Después de declarar, salí por la puerta que da a calle Bandera y levanté uno de los folletos que se habían tirado hacía escasos minutos. Tenía la foto de Pepe Carrasco, la palabra “traidor” y una X sobre su rostro. El documento estaba muy burdamente confeccionado. Intentaba pasar por una amenaza del propio MIR contra uno de sus más conspicuos militantes. La idea era que quienes no estaban con la tesis del enfrentamiento armado, sobraban o eran traidores. Y a Pepe se le acusaba de esto último.
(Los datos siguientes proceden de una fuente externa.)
-- ==== Sys2Proof/Machine/State.lean ====
section
/-! DEFINITION. The state of the machine as plain data: PHASE, the datapath registers, the condition signals, the two frame
buffers, the checksum ROM (10_state.md), the transport and the vehicle as far as the block acts on them (R40, R62 to
R64), and the environment's coming answers (R12). -/

namespace Sys2Proof.Machine

/-- The phase register PHASE (R25), the block's program counter (R2). -/
inductive Phase where
  | idle | validating | dispatching | responding
deriving DecidableEq, Repr

/-- Why a step stops with a fault. The spec's own errors are responses, not faults (R220, R232). -/
inductive Fault where
  /-- A byte of a frame buffer that holds no value was read (R45, U15). Raised by the Validating and Dispatching phases on an
  RX that lists too few bytes and by the encoder's reads of TX. Safe: the spec forbids the read, and no step that begins
  in Idle makes it. -/
  | byteHoldsNoValue
deriving DecidableEq, Repr

/-- Why an instruction is refused. -/
inductive Refusal where
  /-- No meaning is given to the instruction yet. Raised by a refused arm of exec; safe. No arm is refused today. -/
  | notModelled (mnemonic : String)
deriving DecidableEq, Repr

/-- A frame buffer: the bytes that hold a value, by index, in strictly rising order (R35, R50). An index that is not
listed holds no value (R45; log 9, DESIGN CHOICE, safe). -/
abbrev Memory := List Host.Cell

/-- A function of the vehicle-capability port with its arguments (R236). -/
inductive VehicleCall where
  | powerOn
  | isConnected
  | getFeatures
  | turnCar (rotation : I16)
  | adjustSpeed (speed : I16)
  | rotateCam (pan tilt : I16)
  | getBatteryState
  | answerBatteryNearEmpty
deriving DecidableEq, Repr

/-- What one source of the environment answers: the coming answers, first to come first, and how many it has given. Past the
listed answers the answer is a free value of Config applied to the count. The model's own (log 11, DESIGN CHOICE, safe). -/
structure Answers (α : Type) where
  coming : List α := []
  given  : Nat := 0
deriving DecidableEq, Repr

/-- The transport (R40, R237): the bytes waiting, oldest first; the connectivity flag; how many bytes each coming poll
offers; and every byte handed to the transmit port, in order (R55, R63). -/
structure Transport where
  queue     : List Byte := []
  connected : Bool := true
  polls     : Answers Nat := {}
  sent      : List Byte := []
deriving DecidableEq, Repr

/-- The vehicle (R40, R236): the coming answers of each function and the calls made, oldest first (R64). -/
structure Vehicle where
  nearEmpty    : Answers Bool := {}
  features     : Answers CarFeatures := {}
  turnCar      : Answers Bool := {}
  adjustSpeed  : Answers Bool := {}
  rotateCam    : Answers Bool := {}
  batteryState : Answers I16 := {}
  calls        : List VehicleCall := []
deriving DecidableEq, Repr

/-- The state. Register names are those of 10_state.md R22, R25, R26, R35. -/
structure State where
  phase  : Phase
  crc    : Byte
  rxlen  : Fin 17
  cmd    : Byte
  arg0   : I16
  arg1   : I16
  res    : I16
  feat   : CarFeatures
  rsp    : ResponseId
  nodata : Bool
  lenok  : Bool
  crcok  : Bool
  ovr    : Bool
  opok   : Bool
  rx     : Memory
  tx     : Memory
  rom    : CrcRom
  transport : Transport
  vehicle   : Vehicle
deriving DecidableEq, Repr

/-- The CarFeatures value of the reset FEAT register: all false, all zero (log 6). -/
def zeroFeatures : CarFeatures :=
  { adjustableSpeed := false, driveBackward := false, batteryPower := false,
    panMin := 0, panMax := 0, tiltMin := 0, tiltMax := 0 }

/-- The machine right after reset: PHASE = Idle (R45, R250). The spec leaves every other register and signal unspecified
and lets a model take zero (R45): DESIGN CHOICE (logs 6, 7, 8), unsafe. No buffer byte holds a value (R45, log 9). The
ROM is a constant of the build, OPEN (R6, log 3). The collaborators: logs 11, 12, 13, 21, DESIGN CHOICE, unsafe. -/
def State.reset : State where
  phase  := .idle
  crc    := 0
  rxlen  := 0
  cmd    := 0
  arg0   := 0
  arg1   := 0
  res    := 0
  feat   := zeroFeatures
  rsp    := .ok
  nodata := false
  lenok  := false
  crcok  := false
  ovr    := false
  opok   := false
  rx     := []
  tx     := []
  rom    := { table := Config.crcTable, init := Config.crcInit }
  transport := {}
  vehicle   := {}

end Sys2Proof.Machine
end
Me fui de inmediato a la revista y le conté a Juan Pablo Cárdenas lo que había visto. Me dijo que lo habían llamado para contarle que alrededor del Campus Oriente de la Universidad Católica se habían tirado panfletos similares. Teníamos tiempo antes que la siguiente edición entrara a imprenta y colocamos un recuadro en el No. 155 de Análisis, bajo el título: “José Carrasco: Amenazas de muerte contra periodista de Análisis”. En él relatábamos la seguidilla de panfletos que habían aparecido. Se incluía un trozo de la declaración que había sacado el Colegio de Periodistas, manifestando “su más plena solidaridad con este dirigente”. El recuadro agregaba la siguiente información: “Después que se diera a conocer a la luz pública el tenor de las amenazas contra el editor internacional de Análisis, llegó hasta la redacción un comunicado que firma el Secretariado Nacional del MIR, en el que se señala que los panfletos con las amenazas de muerte contra José Carrasco no son de su autoría. En el comunicado del MIR se atribuye la acción a organismos represivos del Régimen, indicando que su objetivo sería asesinar a dirigentes opositores para después hacerla aparecer como luchas internas entre los sectores democráticos”.

Nos reunimos a la semana siguiente con Pepe. Estábamos Juan Pablo Cárdenas, María Olivia Monckeberg, subdirectora, y yo, que a la sazón era Jefe de Informaciones de la revista. Considerábamos que la situación era absolutamente anormal, más allá de las consabidas amenazas telefónicas. Si había una constante en la represión de la Dictadura era que cada vez que se publicitaba una pugna interna se terminaba con muertos. La tesis de la pugna interna era un excusa predilecta de la Dictadura. Los desaparecidos habían, en su tiempo, sido explicados como una purga interna entre los que querían combatir en Chile y los que querían asilarse e irse del país, luego del Golpe. Los 119 ejecutados por la DINA en 1975, en la denominada Operación Colombo, fueron calificados al principio de víctimas de un enfrentamiento entre miristas. La guinda de la torta en esta operación mediática cívico-militar fue el titular del diario La Segunda: “Exterminados como ratones”. Más cerca en el tiempo, los degollados de 1985, sólo un año antes de los hechos que acá relato, habían sido explicados por dos miembros de la Junta Militar, el almirante José Merino y el general César Mendoza, como parte de un “ajuste de cuentas entre comunistas”.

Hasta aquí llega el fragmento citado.